Damn, it's ugly-looking today. I should have left it alone. It's not ugly as in infected, it's just ugly as in "dried blood everywhere, ew." I'd get a picture for you, but my digicam isn't working right now. I have to get it fixed. Or buy a new one. Wait, no money for a new one. Fix it, it is.
Wait, I'm lost: So last night, I decided Locke is the creepiest character on Lost. That smile he gave Sawyer when he told him about his sister and his foster mother and the dogbrrrrrr. What do you say, Jim? You've been pretty quiet about the show lately.

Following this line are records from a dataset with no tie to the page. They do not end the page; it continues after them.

-- ==== Sys2Proof/Machine/Dispatch.lean ====
section
/-! DEFINITION. The dispatch: one arm per command, each one direct call of its meaning. -/
namespace Sys2Proof.Machine

/-- The effect of a command on everything but the queue. -/
def exec (i : Instr) (s : State) : Host.Outcome State Fault Refusal :=
  match i with
  | .frameEdge => Sys2Proof.Machine.execFrameEdge s
  | .atIdleTimeout r => Sys2Proof.Machine.execAtIdleTimeout r s
  | .refinCount edges pllLock => Sys2Proof.Machine.execRefinCount edges pllLock s
  | .refinLoss => Sys2Proof.Machine.execRefinLoss s
  | .corePllUnlock => Sys2Proof.Machine.execCorePllUnlock s
  | .esmcMessage port ql => Sys2Proof.Machine.execEsmcMessage port ql s
  | .synceQualify => Sys2Proof.Machine.execSynceQualify s
  | .synceLoss => Sys2Proof.Machine.execSynceLoss s
  | .ppsPulse fine widthNs => Sys2Proof.Machine.execPpsPulse fine widthNs s
  | .ppsLoss => Sys2Proof.Machine.execPpsLoss s
  | .ptpMessage port transport domain m => Sys2Proof.Machine.execPtpMessage port transport domain m s
  | .ptpLoss => Sys2Proof.Machine.execPtpLoss s
  | .holdoverExpired => Sys2Proof.Machine.execHoldoverExpired s
  | .uncertaintyRecompute => Sys2Proof.Machine.execUncertaintyRecompute s
  | .todSet r v => Sys2Proof.Machine.execTodSet r v s
  | .handoverSeed => Sys2Proof.Machine.execHandoverSeed s
  | .handoverCorrection first second => Sys2Proof.Machine.execHandoverCorrection first second s
  | .alarmFired owner which => Sys2Proof.Machine.execAlarmFired owner which s
  | .alarmWake owner which => Sys2Proof.Machine.execAlarmWake owner which s
  | .comparatorCrossing ch slot high inputs fineCodeOk => Sys2Proof.Machine.execComparatorCrossing ch slot high inputs fineCodeOk s
  | .drvOverload ch ticks => Sys2Proof.Machine.execDrvOverload ch ticks s
  | .swingMonitor ch realised => Sys2Proof.Machine.execSwingMonitor ch realised s
  | .rxOvervoltage ch => Sys2Proof.Machine.execRxOvervoltage ch s
  | .vrefRange => Sys2Proof.Machine.execVrefRange s
  | .rxInconsistent ch => Sys2Proof.Machine.execRxInconsistent ch s
  | .lanePllUnlock pll => Sys2Proof.Machine.execLanePllUnlock pll s
  | .chRetire r ch v => Sys2Proof.Machine.execChRetire r ch v s
  | .chReadmit r ch v => Sys2Proof.Machine.execChReadmit r ch v s
  | .recalAccepted ch block => Sys2Proof.Machine.execRecalAccepted ch block s
  | .readmitTimeout ch => Sys2Proof.Machine.execReadmitTimeout ch s
  | .vectorStart t => Sys2Proof.Machine.execVectorStart t s
  | .compareResult t => Sys2Proof.Machine.execCompareResult t s
  | .counterFlush t writes => Sys2Proof.Machine.execCounterFlush t writes s
  | .failCountRead r t pin => Sys2Proof.Machine.execFailCountRead r t pin s
  | .next t mod a b => Sys2Proof.Machine.execNext t mod a b s
  | .nextRaw t mod a b => Sys2Proof.Machine.execNextRaw t mod a b s
  | .repeatRec t mod a b => Sys2Proof.Machine.execRepeat t mod a b s
  | .loop t mod a b => Sys2Proof.Machine.execLoop t mod a b s
  | .endloop t mod a b => Sys2Proof.Machine.execEndloop t mod a b s
  | .jump t mod a b => Sys2Proof.Machine.execJump t mod a b s
  | .call t mod a b => Sys2Proof.Machine.execCall t mod a b s
  | .ret t mod a b => Sys2Proof.Machine.execRet t mod a b s
  | .matchLoop t mod a b => Sys2Proof.Machine.execMatchLoop t mod a b s
  | .matchPassEnd t => Sys2Proof.Machine.execMatchPassEnd t s
  | .wait t mod a b => Sys2Proof.Machine.execWait t mod a b s
  | .waitMet t => Sys2Proof.Machine.execWaitMet t s
  | .waitTimeout t => Sys2Proof.Machine.execWaitTimeout t s
  | .signalSet t mod a b => Sys2Proof.Machine.execSignalSet t mod a b s
  | .signalClear t mod a b => Sys2Proof.Machine.execSignalClear t mod a b s
  | .signalToggle t mod a b => Sys2Proof.Machine.execSignalToggle t mod a b s
  | .settset t mod a b => Sys2Proof.Machine.execSettset t mod a b s
  | .mark t mod a b => Sys2Proof.Machine.execMark t mod a b s
  | .trigoutPulse t mod a b => Sys2Proof.Machine.execTrigoutPulse t mod a b s
  | .trigoutHigh t mod a b => Sys2Proof.Machine.execTrigoutHigh t mod a b s
  | .trigoutLow t mod a b => Sys2Proof.Machine.execTrigoutLow t mod a b s
  | .trigoutPulseEnd line acq => Sys2Proof.Machine.execTrigoutPulseEnd line acq s
  | .quietOn t mod a b => Sys2Proof.Machine.execQuietOn t mod a b s
  | .quietOff t mod a b => Sys2Proof.Machine.execQuietOff t mod a b s
  | .stream t mod a b => Sys2Proof.Machine.execStream t mod a b s
  | .streamGap t n raw => Sys2Proof.Machine.execStreamGap t n raw s
  | .cntLdi t mod a b => Sys2Proof.Machine.execCntLdi t mod a b s
  | .cntAddi t mod a b => Sys2Proof.Machine.execCntAddi t mod a b s
  | .cntSubi t mod a b => Sys2Proof.Machine.execCntSubi t mod a b s
  | .cntMov t mod a b => Sys2Proof.Machine.execCntMov t mod a b s
  | .cntLdev t mod a b => Sys2Proof.Machine.execCntLdev t mod a b s
  | .cntClr t mod a b => Sys2Proof.Machine.execCntClr t mod a b s
  | .ld t mod a b => Sys2Proof.Machine.execLd t mod a b s
  | .st t mod a b => Sys2Proof.Machine.execSt t mod a b s
  | .storeBufferDrain t => Sys2Proof.Machine.execStoreBufferDrain t s
  | .sync t mod a b => Sys2Proof.Machine.execSync t mod a b s
  | .syncComplete t => Sys2Proof.Machine.execSyncComplete t s
  | .halt t mod a b => Sys2Proof.Machine.execHalt t mod a b s
  | .haltComplete t => Sys2Proof.Machine.execHaltComplete t s
  | .eventInput t source fine => Sys2Proof.Machine.execEventInput t source fine s
  | .seqDeadlock t => Sys2Proof.Machine.execSeqDeadlock t s
  | .tfSet r t v => Sys2Proof.Machine.execTfSet r t v s
  | .tfClear r t v => Sys2Proof.Machine.execTfClear r t v s
  | .gfSet r t v => Sys2Proof.Machine.execGfSet r t v s
  | .gfClear r t v => Sys2Proof.Machine.execGfClear r t v s
  | .eiInject r t input v => Sys2Proof.Machine.execEiInject r t input v s
  | .microSeq e f => Sys2Proof.Machine.execMicroSeq e f s
  | .microSafe e f => Sys2Proof.Machine.execMicroSafe e f s
  | .microBr e f => Sys2Proof.Machine.execMicroBr e f s
  | .microJmp e f => Sys2Proof.Machine.execMicroJmp e f s
  | .microCall e f => Sys2Proof.Machine.execMicroCall e f s
  | .microRet e f => Sys2Proof.Machine.execMicroRet e f s
  | .microDispatch e f => Sys2Proof.Machine.execMicroDispatch e f s
  | .sysStall e f => Sys2Proof.Machine.execSysStall e f s
  | .sysResume e f => Sys2Proof.Machine.execSysResume e f s
  | .selfReset e f => Sys2Proof.Machine.execSelfReset e f s
  | .engineReset r e v => Sys2Proof.Machine.execEngineReset r e v s
  | .trigInEdge line rising fine => Sys2Proof.Machine.execTrigInEdge line rising fine s
  | .triggerEvent t stageB fine slot => Sys2Proof.Machine.execTriggerEvent t stageB fine slot s
  | .pretriggerFull t => Sys2Proof.Machine.execPretriggerFull t s
  | .trigWindowClose t => Sys2Proof.Machine.execTrigWindowClose t s
  | .acqForce r t v => Sys2Proof.Machine.execAcqForce r t v s
  | .segmentComplete t => Sys2Proof.Machine.execSegmentComplete t s
  | .scrubRow bank corrected uncorrectable => Sys2Proof.Machine.execScrubRow bank corrected uncorrectable s
  | .eccWriteback bank => Sys2Proof.Machine.execEccWriteback bank s
  | .scrubLate bank => Sys2Proof.Machine.execScrubLate bank s
  | .quietOverrun t => Sys2Proof.Machine.execQuietOverrun t s
  | .budgetBreach cls bank shortfall lost => Sys2Proof.Machine.execBudgetBreach cls bank shortfall lost s
  | .calReqSelfCal r v => Sys2Proof.Machine.execCalReqSelfCal r v s
  | .calReqRefTransfer r v => Sys2Proof.Machine.execCalReqRefTransfer r v s
  | .calReqAbort r v => Sys2Proof.Machine.execCalReqAbort r v s
  | .calAttempt m => Sys2Proof.Machine.execCalAttempt m s
  | .refedgeFail => Sys2Proof.Machine.execRefedgeFail s
  | .sensorRead milliC diff => Sys2Proof.Machine.execSensorRead milliC diff s
  | .reapplyComputed => Sys2Proof.Machine.execReapplyComputed s
  | .calReapplyLate => Sys2Proof.Machine.execCalReapplyLate s
  | .calDue => Sys2Proof.Machine.execCalDue s
  | .saveSets r v => Sys2Proof.Machine.execSaveSets r v s
  | .restoreLab r v => Sys2Proof.Machine.execRestoreLab r v s
  | .restoreFactory r v => Sys2Proof.Machine.execRestoreFactory r v s
  | .writeTrace r v => Sys2Proof.Machine.execWriteTrace r v s
  | .nvWritePulse first second => Sys2Proof.Machine.execNvWritePulse first second s
  | .lifetimeHour counter => Sys2Proof.Machine.execLifetimeHour counter s
  | .read via => Sys2Proof.Machine.execRead via s
  | .write via => Sys2Proof.Machine.execWrite via s
  | .readBlock via => Sys2Proof.Machine.execReadBlock via s
  | .writeBlock via => Sys2Proof.Machine.execWriteBlock via s
  | .snapshot via => Sys2Proof.Machine.execSnapshot via s
  | .commitNext via => Sys2Proof.Machine.execCommitNext via s
  | .commitAtIdle via => Sys2Proof.Machine.execCommitAtIdle via s
  | .lock via => Sys2Proof.Machine.execLock via s
  | .unlock via => Sys2Proof.Machine.execUnlock via s
  | .tenantReset f => Sys2Proof.Machine.execTenantReset f s
  | .deviceReset f => Sys2Proof.Machine.execDeviceReset f s
  | .ping f => Sys2Proof.Machine.execPing f s
  | .heldFrame => Sys2Proof.Machine.execHeldFrame s
  | .odpKey t offset total data => Sys2Proof.Machine.execOdpKey t offset total data s
  | .linkUp port rate => Sys2Proof.Machine.execLinkUp port rate s
  | .linkDown port => Sys2Proof.Machine.execLinkDown port s
  | .rateTryTimeout port => Sys2Proof.Machine.execRateTryTimeout port s
  | .arpRequest port target sender isReply => Sys2Proof.Machine.execArpRequest port target sender isReply s
  | .neighborDiscovery port target => Sys2Proof.Machine.execNeighborDiscovery port target s
  | .echoRequest port v6 dest data => Sys2Proof.Machine.execEchoRequest port v6 dest data s
  | .dadComplete port duplicate => Sys2Proof.Machine.execDadComplete port duplicate s
  | .bar2Write t offset data isRead => Sys2Proof.Machine.execBar2Write t offset data isRead s
  | .stagingWrite t => Sys2Proof.Machine.execStagingWrite t s
  | .ringProd t v => Sys2Proof.Machine.execRingProd t v s
  | .eventDoorbell t => Sys2Proof.Machine.execEventDoorbell t s
  | .evqHead t n v => Sys2Proof.Machine.execEvqHead t n v s
  | .dmaProd t v => Sys2Proof.Machine.execDmaProd t v s
  | .timeSnap t => Sys2Proof.Machine.execTimeSnap t s
  | .bar0Write t offset size v isRead => Sys2Proof.Machine.execBar0Write t offset size v isRead s
  | .dmaDescriptor t => Sys2Proof.Machine.execDmaDescriptor t s
  | .downloadCompletion t status data => Sys2Proof.Machine.execDownloadCompletion t status data s
  | .completionTimeout t => Sys2Proof.Machine.execCompletionTimeout t s
  | .dmaDone t => Sys2Proof.Machine.execDmaDone t s
  | .eventWrite t => Sys2Proof.Machine.execEventWrite t s
  | .msixUnmask t vector => Sys2Proof.Machine.execMsixUnmask t vector s
  | .busMasterEnable t on => Sys2Proof.Machine.execBusMasterEnable t on s
  | .configRequest t q => Sys2Proof.Machine.execConfigRequest t q s
  | .flr t => Sys2Proof.Machine.execFlr t s
  | .hotReset => Sys2Proof.Machine.execHotReset s
  | .l1Exit => Sys2Proof.Machine.execL1Exit s
  | .leaseWarning lock => Sys2Proof.Machine.execLeaseWarning lock s
  | .leaseExpiry lock => Sys2Proof.Machine.execLeaseExpiry lock s
  | .getEvents m ackValid => Sys2Proof.Machine.execGetEvents m ackValid s
  | .mctpResetDevice m => Sys2Proof.Machine.execMctpResetDevice m s
  | .mctpResetTenant m => Sys2Proof.Machine.execMctpResetTenant m s
  | .mctpResetBlock m => Sys2Proof.Machine.execMctpResetBlock m s
  | .mctpResetEndpoint m => Sys2Proof.Machine.execMctpResetEndpoint m s
  | .setEndpointId tag op eid => Sys2Proof.Machine.execSetEndpointId tag op eid s
  | .getEndpointId tag => Sys2Proof.Machine.execGetEndpointId tag s
  | .getMctpVersionSupport tag msgType => Sys2Proof.Machine.execGetMctpVersionSupport tag msgType s
  | .getMessageTypeSupport tag => Sys2Proof.Machine.execGetMessageTypeSupport tag s
  | .getVendorDefinedMessageSupport tag selector => Sys2Proof.Machine.execGetVendorDefinedMessageSupport tag selector s
  | .getTid tag => Sys2Proof.Machine.execGetTid tag s
  | .getPldmVersion tag pldmType => Sys2Proof.Machine.execGetPldmVersion tag pldmType s
  | .getPldmTypes tag => Sys2Proof.Machine.execGetPldmTypes tag s
  | .getPldmCommands tag pldmType => Sys2Proof.Machine.execGetPldmCommands tag pldmType s
  | .getSensorReading tag sensor => Sys2Proof.Machine.execGetSensorReading tag sensor s
  | .getStateSensorReadings tag sensor => Sys2Proof.Machine.execGetStateSensorReadings tag sensor s
  | .getPdr tag handle => Sys2Proof.Machine.execGetPdr tag handle s
  | .serviceReqEnter r v => Sys2Proof.Machine.execServiceReqEnter r v s
  | .serviceReqLeave r v => Sys2Proof.Machine.execServiceReqLeave r v s
  | .dcConversionStart => Sys2Proof.Machine.execDcConversionStart s
  | .dcConversionDone nanovolts => Sys2Proof.Machine.execDcConversionDone nanovolts s
  | .stairReq r v => Sys2Proof.Machine.execStairReq r v s
  | .stairWake cause => Sys2Proof.Machine.execStairWake cause s
  | .stairExitComplete => Sys2Proof.Machine.execStairExitComplete s
  | .stairExitLate => Sys2Proof.Machine.execStairExitLate s
  | .dwellEnd => Sys2Proof.Machine.execDwellEnd s
  | .heaterUpdate milliC diff hottest vhtrMv power => Sys2Proof.Machine.execHeaterUpdate milliC diff hottest vhtrMv power s
  | .warmingDone => Sys2Proof.Machine.execWarmingDone s
  | .heaterLimit => Sys2Proof.Machine.execHeaterLimit s
  | .heaterClear => Sys2Proof.Machine.execHeaterClear s
  | .powerOn => Sys2Proof.Machine.execPowerOn s
  | .resetN => Sys2Proof.Machine.execResetN s
  | .pwrgdLow => Sys2Proof.Machine.execPwrgdLow s
  | .nvPulseEnd => Sys2Proof.Machine.execNvPulseEnd s
  | .watchdogExpired => Sys2Proof.Machine.execWatchdogExpired s
  | .watchdogKick r v => Sys2Proof.Machine.execWatchdogKick r v s
  | .watchdogTimeout r v => Sys2Proof.Machine.execWatchdogTimeout r v s
  | .blockReset r code v => Sys2Proof.Machine.execBlockReset r code v s
  | .bringup env => Sys2Proof.Machine.execBringup env s
  | .flashUpdate r offset total data => Sys2Proof.Machine.execFlashUpdate r offset total data s
  | .flashWriteTimeout => Sys2Proof.Machine.execFlashWriteTimeout s
  | .faultCondition src res => Sys2Proof.Machine.execFaultCondition src res s
  | .brokenPair src => Sys2Proof.Machine.execBrokenPair src s
  | .pairRestored src => Sys2Proof.Machine.execPairRestored src s
  | .faultForce r k v => Sys2Proof.Machine.execFaultForce r k v s
  | .fcClear r v => Sys2Proof.Machine.execFcClear r v s
  | .fcClearAll r => Sys2Proof.Machine.execFcClearAll r s
  | .aliveToggle => Sys2Proof.Machine.execAliveToggle s
  | .jtagActive => Sys2Proof.Machine.execJtagActive s
  | .extest shift capture => Sys2Proof.Machine.execExtest shift capture s
  | .idcode => Sys2Proof.Machine.execIdcode s
  | .samplePreload shift capture => Sys2Proof.Machine.execSamplePreload shift capture s
  | .clamp => Sys2Proof.Machine.execClamp s
  | .highz => Sys2Proof.Machine.execHighz s
  | .extestPulse shift capture => Sys2Proof.Machine.execExtestPulse shift capture s
  | .extestTrain shift capture => Sys2Proof.Machine.execExtestTrain shift capture s
  | .bypass opcode => Sys2Proof.Machine.execBypass opcode s
  | .illegalOpcode t opcode => Sys2Proof.Machine.execIllegalOpcode t opcode s
  | .unknownOpcode opcode f => Sys2Proof.Machine.execUnknownOpcode opcode f s
  | .mctpUnsupportedCommand tag msgType command => Sys2Proof.Machine.execMctpUnsupportedCommand tag msgType command s
  | .smbusPecFail => Sys2Proof.Machine.execSmbusPecFail s
  | .ptpMessageTransmit kind => Sys2Proof.Machine.execPtpMessageTransmit kind s
  | .pcieLinkReachesL0 rate width => Sys2Proof.Machine.execPcieLinkReachesL0 rate width s
  | .wakeNTimeout => Sys2Proof.Machine.execWakeNTimeout s
  | .testLogicReset => Sys2Proof.Machine.execTestLogicReset s
  | .faultConditionFalls src res => Sys2Proof.Machine.execFaultConditionFalls src res s

end Sys2Proof.Machine
end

By the way, I have yet to get over your nickname for Boone. I simply can't see him on the show at all without thinking of it. Damn you, Treacher!
Postmaster-at-yourish.com: Am I the only one who thinks "How lame can you get?" when I receive some dozen or three of the "Your mail has been returned" spams (to people and places I never emailed) complete with a zip file that I'm supposed to open? Shyeah, right. That thing simply screams out loud "I'm a virus! Open me, stupid!"
And yet, people are going to fall for it.
More TV blogging: The Gilmore Girls 100th episode (sorry, I get it a week late in this midmarket TV backwater) was phenomenal. But I liked the 99th episode more (yay, Emily and Richard are back together!). Gotta say, though, I was a groomswoman at my friend's wedding and I didn't go all guy-tux. I wore the top half of a tux outfit, and a nice black skirt. Rory could have done the same and looked much better, if you ask me.
I looked fabulous, by the way.
San Diego Reader Alert: I'm heading out to the San Diego area around March 2nd for a family get-together. I should have a little time to meet up with Lt. Smash and a few others. I'm really hoping for enough time to head up to LA and meet Roger Simon and Charles Johnson and that crowd, but I don't know if I'll be able to.
My fear of heights, which has grown more pronounced as I grow older, should make the flights a real page-turner. I haven't been on a plane in about five years. I'm thinking I may use alcohol as anti-panic medication.
Back and forth on Worf: Heidi called the last referral vet, and he says he doesn't do radiation. After talking it over with her husband, they decided they're not going to try radiation at all. They're also concerned that having the tumor cut out is what's making it grow back faster, and they think the growth has finally slowed. So they're going to leave it as is. She says he eats his food (wetted dry food) with great gusto, and that yesterday, Sorena went into school late and Worf was deviling her like he used tograbbing her fuzzy slippers off her feet, pawing at her, doing his best to annoy her and get her to chase himso it seems the reports of his demise were exaggerated.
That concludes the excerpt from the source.